A photographer testified that five photographs which the plaintiff introduced in evidence were taken the day before the trial. He testified that he measured the distance from the front porch to the point where the front bumper of the defendant's car was, as shown in the picture, 30 feet, that from the front porch to a camphor tree shown in the picture at the back of the car was 90 feet 11 inches, and from the front door of the car to the camphor tree was 55 feet 8 inches. The testimony of the defendant identifies the camphor tree as the tree beyond which the children were playing. The petition charged that the defendant had backed the car approximately six feet when it ran over the deceased. This allegation was admitted by the defendant.
It seems to us that it was a jury question whether, under the circumstances, the defendant was negligent. The defendant saw the children playing across the street a short time before the child was run over. At that time he noticed that the deceased child was among those playing across the street. When he came back out of the house he again looked across the street and saw the children playing but did not count them and did not ascertain for sure whether his grandchild was in the group. To pinpoint the issue, it seems to us that it was a question for the jury to decide whether the defendant was negligent in assuming, under the circumstances, that his grandchild was still playing with the other children across the street. In this view, the court did not err in overruling the motion for a new trial based solely on the general grounds.
Judgment affirmed. Carlisle, Nichols, Frankum and Jordan, JJ., concur. Townsend, P. J., and Bell, J., dissent.
The evidence in this case bearing upon the negligence of the defendant is so clear and indisputable as to demand as a matter of law a finding by the jury of liability. Accordingly, a verdict for the plaintiff in some amount was demanded as a matter of law.

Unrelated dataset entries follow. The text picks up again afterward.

/-- Each clause's hypotheses are met together. -/
theorem witness :
    (∃ (num den : Nat) (a : Pac), 0 < den ∧ a.q * den + a.rem = a.j * num ∧ a.rem < den) ∧
    (∃ (d : Dev) (w : BitVec 56), d.canRun 0 1 = true ∧ reservedBad w.toNat 0xFFFFFFFF = false ∧ d.openJob 0 = none ∧
      (d.ctx 0).logLen = 0 ∧ d.mode = Mode.standby ∧ d.marginImage = false ∧ d.isScan = false ∧ 0 < d.fld Reg.PAC_LINE_DEN.value) ∧
    (∃ (d : Dev) (rising : Bool) (q : Pass) (rest : List Pass), d.mode = Mode.printScan ∧ d.ballEdge Ball.sos rising = true ∧
      rising ≠ d.flag Reg.PAC_DET_CFG.sos_pol ∧ d.fld Reg.PAC_CFG.line_src < 2 ∧ d.passArmed = true ∧ d.pac.passes = q :: rest) ∧
    (∃ (d : Dev) (c : Nat) (step dir : Bool) (ns frac t p1 : Nat), c < 2 ∧ d.mode ≠ Mode.reset ∧ d.mode ≠ Mode.sleep ∧
      t = d.countTime c step dir (ns * 65536 + frac) ∧ p1 = unsigned 48 ((d.pair (posAddr c) : Int) + d.counted c step dir) ∧
      d.counted c step dir ≠ 0 ∧ d.fld Reg.PAC_CFG.line_src = c ∧ d.pac.grid = true ∧ 0 < d.ahead p1 d.hwm ∧ d.isShadow = false ∧
      (d.pac.q : Int) + (if d.pac.rem = 0 then 0 else 1) ≤ d.ahead p1 d.pac.p0) ∧
    (∃ (d : Dev) (c : Nat) (step dir : Bool) (ns frac t p1 : Nat), c < 2 ∧ d.mode ≠ Mode.reset ∧ d.mode ≠ Mode.sleep ∧
      t = d.countTime c step dir (ns * 65536 + frac) ∧ p1 = unsigned 48 ((d.pair (posAddr c) : Int) + d.counted c step dir) ∧
      d.counted c step dir ≠ 0 ∧ d.fld Reg.PAC_CFG.line_src = c ∧ d.pac.grid = true ∧ 0 < d.ahead p1 d.hwm ∧ d.isShadow = false ∧
      d.ahead p1 d.pac.p0 < (d.pac.q : Int) + (if d.pac.rem = 0 then 0 else 1)) :=
  ⟨⟨7, 3, ({ Dev.reset.pac with q := 4, rem := 2, j := 2 }), by decide +kernel⟩,
   ⟨(put [(Reg.PAC_LINE_NUM.value, 75000), (Reg.PAC_LINE_DEN.value, 1771)] (runs 0)), 0xFFFFFFFF#56, by decide +kernel⟩,
   ⟨(put [(Reg.PAC_DET_CFG.sos_n, 1)] (scan.modPac fun p => { p with passes := [pq], balls := [(7, ⟨some false, false, 255, 0⟩)] })),
     true, pq, [], by decide +kernel⟩,
   ⟨(gridded 42 42 0 id true), 0, true, true, 1000, 0,
     ((gridded 42 42 0 id true).countTime (0 : Nat) true true ((1000 : Nat) * 65536 + (0 : Nat))),
     (unsigned 48 (((gridded 42 42 0 id true).pair (posAddr (0 : Nat)) : Int) + (gridded 42 42 0 id true).counted (0 : Nat) true true)),
     by decide +kernel⟩,
   ⟨(gridded 41 41 1 id true), 0, true, true, 1000, 0,
     ((gridded 41 41 1 id true).countTime (0 : Nat) true true ((1000 : Nat) * 65536 + (0 : Nat))),
     (unsigned 48 (((gridded 41 41 1 id true).pair (posAddr (0 : Nat)) : Int) + (gridded 41 41 1 id true).counted (0 : Nat) true true)),
     by decide +kernel⟩⟩

end TheGridAdvancesWithoutCumulativeError

namespace SheetsPassesAndFeedsFollowTheirEdges

def balls (t : Nat) (lvl : Bool) (d : Dev) : Dev := put [(Reg.PAC_DET_CFG.tos_n, 1), (Reg.PAC_DET_CFG.sos_n, 1)] (d.modPac fun p => { p with balls := [(t, ⟨some lvl, lvl, 255, 0⟩)] })
def sheet (n : Nat) : Dev := withJob 0 Ctx.idle { Job.empty with closed := false } (put [(Reg.PAC_CFG.print_mode, 1)] ((inMode 9).modPac fun p => { p with datums := List.replicate n 3 }))
def scan : Dev := put [(Reg.PAC_CFG.print_mode, 2)] (inMode 10)
def pq : Pass := ⟨3, 63, 0, 1, 0, false, false⟩

/-- Each clause's hypotheses are met together. -/
theorem witness :
    (∃ (d : Dev) (rising : Bool), d.mode = Mode.printSheet ∧ d.ballEdge Ball.tos rising = true ∧ rising ≠ d.flag Reg.PAC_DET_CFG.tos_pol ∧
      d.pac.tosPos = none ∧ (d.openJob 0).isSome = true ∧
      d.seq.pages.any (fun e => !e.2.recorded && e.2.segs.any fun s => s.z.isNone) = false ∧ d.pac.datums.length < 8) ∧
    (∃ (d : Dev) (rising : Bool), d.mode = Mode.printSheet ∧ d.ballEdge Ball.tos rising = true ∧ rising ≠ d.flag Reg.PAC_DET_CFG.tos_pol ∧
      d.pac.tosPos = none ∧ (d.openJob 0).isSome = true ∧
      d.seq.pages.any (fun e => !e.2.recorded && e.2.segs.any fun s => s.z.isNone) = false ∧ 8 ≤ d.pac.datums.length) ∧
    (∃ (d : Dev), d.mode ≠ Mode.printSheet) ∧
    (∃ (d : Dev) (rising : Bool), d.ballEdge Ball.tos rising = false) ∧
    (∃ (d : Dev) (rising : Bool), rising = d.flag Reg.PAC_DET_CFG.tos_pol) ∧
    (∃ (d : Dev) (rising : Bool) (q : Pass) (rest : List Pass), d.mode = Mode.printScan ∧ d.ballEdge Ball.sos rising = true ∧
      rising ≠ d.flag Reg.PAC_DET_CFG.sos_pol ∧ d.passArmed = true ∧ d.pac.passes = q :: rest) ∧
    (∃ (d : Dev) (rising : Bool), d.mode = Mode.printScan ∧ d.ballEdge Ball.sos rising = true ∧ rising ≠ d.flag Reg.PAC_DET_CFG.sos_pol ∧
      d.passArmed = false) ∧
    (∃ (d : Dev), d.mode ≠ Mode.printScan) ∧
    (∃ (d : Dev) (rising : Bool), d.ballEdge Ball.sos rising = false) ∧
    (∃ (d : Dev) (rising : Bool), rising = d.flag Reg.PAC_DET_CFG.sos_pol) ∧
    (∃ (d : Dev) (page entry lines t : Nat), d.pac.feed = some (page, entry, lines, t) ∧ d.fld Reg.PAC_PASS_STAT.feed = 0) ∧
    (∃ (d : Dev) (rising : Bool) (page entry lines t : Nat), d.pac.feed = some (page, entry, lines, t) ∧ d.pac.feedReq = true ∧
      d.ballEdge Ball.feedDone rising = true ∧ rising ≠ d.flag Reg.PAC_DET_CFG.sos_pol) ∧
    (∃ (d : Dev), d.fld Reg.PAC_PASS_STAT.feed = 2 ∧ d.timeRuns = true ∧
      d.levelAfter Ball.feedDone (d.flag Reg.PAC_DET_CFG.sos_pol) = some (d.flag Reg.PAC_DET_CFG.sos_pol)) ∧
    (∃ (d : Dev), d.fld Reg.PAC_PASS_STAT.feed ≠ 2) :=
  ⟨⟨(balls 6 false (sheet 7)), true, by decide +kernel⟩,
   ⟨(balls 6 false (sheet 8)), true, by decide +kernel⟩,
   ⟨(balls 7 false (scan.modPac fun p => { p with passes := [pq] })), by decide +kernel⟩,
   ⟨(balls 6 false (sheet 8)), false, by decide +kernel⟩,
   ⟨(balls 6 false (sheet 8)), false, by decide +kernel⟩,
   ⟨(balls 7 false (scan.modPac fun p => { p with passes := [pq] })), true, pq, [], by decide +kernel⟩,
   ⟨(balls 7 false scan), true, by decide +kernel⟩,
   ⟨(balls 6 false (sheet 7)), by decide +kernel⟩,
   ⟨(balls 6 false (sheet 7)), true, by decide +kernel⟩,
   ⟨(balls 6 false (sheet 8)), false, by decide +kernel⟩,
   ⟨(scan.modPac fun p => { p with feed := some (3, 0, 5, 0) }), 3, 0, 5, 0, by decide +kernel⟩,
   ⟨(balls 8 false <| put [(Reg.PAC_PASS_STAT.feed, 1)] (scan.modPac fun p => { p with feed := some (3, 0, 5, 0), feedReq := true })),
     true, 3, 0, 5, 0, by decide +kernel⟩,
   ⟨(balls 8 true (put [(Reg.PAC_PASS_STAT.feed, 2)] scan)), by decide +kernel⟩,
   ⟨(balls 6 false (sheet 7)), by decide +kernel⟩⟩

end SheetsPassesAndFeedsFollowTheirEdges

namespace EventsAreQueuedAcceptedAndRouted

def q1 (r : EvRec) (n : Nat := 1) (m : Nat := 6) : Dev := (inMode m).modFlt fun f => { f with queues := [(r.src, ⟨List.replicate n r, 0⟩)] }
def er (code sev : Nat) (ring : Option Nat := none) : EvRec := ⟨5, 0x18, sev, code, 1, 2, ring, false, false, false⟩

/-- Each clause's hypotheses are met together. -/
theorem witness :
    (∃ (sev j : Nat), sev < 6 ∧ j < 8 ∧ sev = 5) ∧
    (∃ (d : Dev) (sev src j : Nat), sev < 6 ∧ j < 8 ∧ d.hasRoom src = true) ∧
    (∃ (d : Dev) (sev src j : Nat), sev < 6 ∧ j < 8 ∧ sev ≠ 5 ∧ d.hasRoom src = false) ∧
    (∃ (d : Dev) (sev src j : Nat) (r : EvRec) (rest : List EvRec), sev < 6 ∧ j < 8 ∧ d.raisedBy src = r :: rest ∧ r.sev = sev ∧
      d.shadowServes = false) ∧
    (∃ (d : Dev) (sev src j : Nat) (r : EvRec) (rest : List EvRec), sev < 6 ∧ j < 8 ∧ d.raisedBy src = r :: rest ∧ d.shadowServes = true) ∧
    (∃ (d : Dev) (sev src j : Nat), sev < 6 ∧ j < 8 ∧ d.raisedBy src = []) ∧
    (∃ (d : Dev) (sev j : Nat), sev < 6 ∧ j < 8 ∧ d.flt.droppedTotal ≠ 0 ∧ d.hasRoom 0x78 = true ∧
      d.flt.queues.any (fun e => e.2.dropped != 0 && Nat.ble evQueueRoom e.2.waiting.length) = false) ∧
    (∃ (d : Dev) (sev j : Nat), sev < 6 ∧ j < 8 ∧ d.flt.droppedTotal = 0) ∧
    (∃ (d : Dev) (sev j : Nat), sev < 6 ∧ j < 8 ∧ d.hasRoom 0x78 = false) ∧
    (∃ (d : Dev) (sev j : Nat), sev < 6 ∧ j < 8 ∧
      d.flt.queues.any (fun e => e.2.dropped != 0 && Nat.ble evQueueRoom e.2.waiting.length) = true) :=
  ⟨⟨5, 0, by decide +kernel⟩,
   ⟨(inMode 6), 3, 0x18, 7, by decide +kernel⟩,
   ⟨(q1 (er 0x0303 3) 63), 4, 0x18, 0, by decide +kernel⟩,
   ⟨(q1 (er 0x0303 3 (some 7))), 3, 0x18, 7, (er 0x0303 3 (some 7)), [], by decide +kernel⟩,
   ⟨(put [(Reg.GLB_SHADOW_OF.sub_state, 1)] (q1 (er 0x0303 3) 1 11)), 3, 0x18, 7, (er 0x0303 3), [], by decide +kernel⟩,
   ⟨(inMode 6), 3, 0x18, 7, by decide +kernel⟩,
   ⟨((inMode 6).modFlt fun f => { f with droppedTotal := 3, droppedSrc := 0x18 }), 0, 0, by decide +kernel⟩,
   ⟨(inMode 6), 3, 7, by decide +kernel⟩,
   ⟨((inMode 6).modFlt fun f => { f with droppedTotal := 3, droppedSrc := 0x18, queues := [(0x78, ⟨List.replicate 63 (er 0x0303 3), 0⟩)] }),
     0, 0, by decide +kernel⟩,
   ⟨((inMode 6).modFlt fun f => { f with droppedTotal := 3, droppedSrc := 0x18, queues := [(0x18, ⟨List.replicate 63 (er 0x0303 3), 3⟩)] }),
     0, 0, by decide +kernel⟩⟩

end EventsAreQueuedAcceptedAndRouted

namespace EventRecordsAndMessagesReachTheHost

def evo (f : EvRing) : Dev := put [(Reg.HDMA_RING_CTL.enable 63, 1), (Reg.HDMA_RING_STAT.state 63, 1), (Reg.HDMA_PCI_STAT.link_up, 1), (Reg.HDMA_RING_PTR.head 63, 254)] ((inMode 6).modFlt fun x => { x with rings := [(7, f)] })
def er : EvRec := ⟨5, 0x18, 3, 0x0303, 1, 2, none, false, false, false⟩
def held (c : Bool) : Dev := (put [(Reg.HDMA_RING_CTL.holdoff_us 0, 5), (Reg.HDMA_RING_CFG.vector 0, 127)] (inMode 6)).modHdma fun h => { h with msixEnable := true, rings := [(0, ⟨none, none, false, true, c, false⟩)] }

/-- Each clause's hypotheses are met together. -/
theorem witness :
    (∃ (d : Dev) (j n : Nat), j < 8 ∧ n < 64 ∧ d.evOpen j = true ∧ d.evSpace j ≠ 0 ∧ d.shadowServes = false ∧ d.pairServes = false ∧
      d.linkRecordOwed j = true) ∧
    (∃ (d : Dev) (j n : Nat) (r : EvRec) (rest : List EvRec), j < 8 ∧ n < 64 ∧ d.evOpen j = true ∧ d.evSpace j ≠ 0 ∧
      d.shadowServes = false ∧ d.pairServes = false ∧ d.linkRecordOwed j = false ∧ (Tab.get d.flt.rings EvRing.empty j).lost = 0 ∧
      (Tab.get d.flt.rings EvRing.empty j).waiting = r :: rest) ∧
    (∃ (d : Dev) (j n : Nat), j < 8 ∧ n < 64 ∧ d.evOpen j = true ∧ d.evSpace j ≠ 0 ∧ d.shadowServes = false ∧ d.pairServes = false ∧
      d.linkRecordOwed j = false ∧ (Tab.get d.flt.rings EvRing.empty j).lost ≠ 0) ∧
    (∃ (d : Dev) (j n : Nat), j < 8 ∧ n < 64 ∧ d.evOpen j = false) ∧
    (∃ (d : Dev) (j n : Nat), j < 8 ∧ n < 64 ∧ d.evSpace j = 0) ∧
    (∃ (d : Dev) (j n : Nat), j < 8 ∧ n < 64 ∧ (d.ring n).holdoff = false) ∧
    (∃ (d : Dev) (j n : Nat), j < 8 ∧ n < 64 ∧ (d.ring n).holdoff = true ∧ (d.ring n).holdoffCause = false) ∧
    (∃ (d : Dev) (j n v : Nat), j < 8 ∧ n < 64 ∧ (d.ring n).holdoff = true ∧ (d.ring n).holdoffCause = true ∧ d.ringOff n = false ∧
      d.hdma.msixEnable = true ∧ d.shadowServes = false ∧ v = d.fld (Reg.HDMA_RING_CFG.vector n)) ∧
    (∃ (d : Dev) (j n v : Nat), j < 8 ∧ n < 64 ∧ v < 128 ∧ d.bar0 = true ∧ d.responds (Reg.HDMA_MSIX_CTRL.addr v) = true) :=
  ⟨⟨((put [(Reg.HDMA_RING_CTL.enable 56, 1), (Reg.HDMA_RING_STAT.state 56, 1), (Reg.HDMA_PCI_STAT.link_up,
     1)] (inMode 6)).modHdma fun h => { h with linkResets := 2 }), 0, 0, by decide +kernel⟩,
   ⟨(evo ⟨[er], 0, 0, 0xFFFFFFFF⟩), 7, 0, er, [], by decide +kernel⟩,
   ⟨(evo ⟨[er], 3, 2, 1⟩), 7, 0, by decide +kernel⟩,
   ⟨(inMode 6), 0, 63, by decide +kernel⟩,
   ⟨(put [(Reg.HDMA_RING_PTR.tail 63, 255)] (evo ⟨[er], 0, 0, 3⟩)), 7, 0, by decide +kernel⟩,
   ⟨(evo ⟨[er], 0, 0, 0xFFFFFFFF⟩), 7, 0, by decide +kernel⟩,
   ⟨(held false), 0, 0, by decide +kernel⟩,
   ⟨(held true), 0, 0, 127, by decide +kernel⟩,
   ⟨(evo ⟨[er], 0, 0, 0xFFFFFFFF⟩), 7, 0, 0, by decide +kernel⟩⟩

end EventRecordsAndMessagesReachTheHost

namespace TheLinkAndTheWatchedConditionsAreReported

/-- Each clause's hypotheses are met together. -/
theorem witness :
    (∃ (d : Dev), d.bar0 = true) ∧
    (∃ (d : Dev), (d.raisedBy 0x78).length + 2 ≤ evQueueRoom) ∧
    (∃ (d : Dev), d.hasRoom 0x78 = true) ∧
    (∃ (d : Dev), d.timeRuns = true) ∧
    (∃ (d : Dev), d.timeRuns = false) :=
  ⟨⟨(put [(Reg.HDMA_RING_CTL.enable 63, 1), (Reg.HDMA_PCI_STAT.link_up, 1), (Reg.HDMA_WIN_BASE.win_base, 3)] (inMode 6)),
     by decide +kernel⟩,
   ⟨(put [(Reg.HDMA_RING_CTL.enable 63, 1), (Reg.HDMA_PCI_STAT.link_up, 1), (Reg.HDMA_WIN_BASE.win_base, 3)] (inMode 6)),
     by decide +kernel⟩,
   ⟨(put [(Reg.HDMA_RING_CTL.enable 63, 1), (Reg.HDMA_PCI_STAT.link_up, 1), (Reg.HDMA_WIN_BASE.win_base, 3)] (inMode 6)),
     by decide +kernel⟩,
   ⟨(put [(Reg.HDMA_RING_CTL.enable 63, 1), (Reg.HDMA_PCI_STAT.link_up, 1), (Reg.HDMA_WIN_BASE.win_base, 3)] (inMode 6)),
     by decide +kernel⟩,
   ⟨(inMode 5), by decide +kernel⟩⟩

end TheLinkAndTheWatchedConditionsAreReported

namespace PortsAreBroughtUpAndLost

def port (s : Nat) (h : HPort := HPort.off) (k : Nat := 31) (d : Dev := standby) : Dev := put [(Reg.HLK_PORT_EN.en, 0x80000001), (Reg.HLK_PORT_STAT.state k, s)] (d.modHlk fun x => { x with ports := Tab.set [] HPort.off k h })
def capOk : List Byte := [1#8] ++ leBytes 4 0x11223344 ++ List.replicate 4 0#8 ++ [127#8, 2#8, 2#8, 1#8] ++ leBytes 2 50 ++ leBytes 2 102 ++ leBytes 2 100 ++ [1#8, 0#8]
def syn (n : Nat) (r : Nat) (last : Nat) : Dev := put [(Reg.PAC_FIRE_DLY.fire_dly_ns, 20000)] (port PortState.delay { HPort.off with syncs := [0x1FF], rtts := (List.range n).map fun i => if i = 0 then last else r })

In this case only one witness, the defendant himself, called for purposes of cross-examination, presented any testimony bearing upon the question of negligence in the homicide of the child. Casting the extraneous portions aside, the pertinent testimony shows simply and clearly that the defendant, at the time he began backing his car, knew there were eight children playing in the yard or across the street and that they had been playing around his parked car. Notwithstanding this knowledge, the defendant got into his car, saw that some children were playing across the street but did not count them to see that all were there, merely looked through his rear window and proceeded to back his car turning sharply to the left, struck and fatally injured his grandchild after backing only six feet. In describing this backing up procedure, the defendant testified that "the road there [where he was backing up] was dry and the children had been playing there all up and down in the lane where there was sand, and they had created some little unlevelness in the sand, and when I backed up I felt the wheel run — I thought it was on that sand —." This testimony demonstrates conclusively that the defendant knew that the children had been playing around his car and in the very spot where he was backing. Under these circumstances he should have foreseen that a child might be in the path of his car, and it was his duty to ascertain this fact. As a matter of law he was negligent in not doing so.
Under numerous decisions of our court, a child 5 years and 1 week old, as a matter of law, is too young to be chargeable with the failure to exercise due care for his own safety, or with any contributory negligence. Riggs v. Watson, 77 Ga. App. 62, 63 ( 47 S.E.2d 900). "Motorists owe very young children a greater duty than they owe to normal adults." Christian v. Smith, 78 Ga. App. 603, 606 ( 51 S.E.2d 857). While the verdict of the jury is conclusive as to disputed questions of fact, and the courts must not usurp this exclusive function, nevertheless the determination of matters of law is equally the exclusive duty of the courts and should not be submitted for decision to the jury. Here the facts show as a matter of law that there was negligence, and a verdict for the plaintiff in some amount was demanded.
Presiding Judge Townsend expresses agreement with this dissent, and has asked that he be recorded as concurring with it.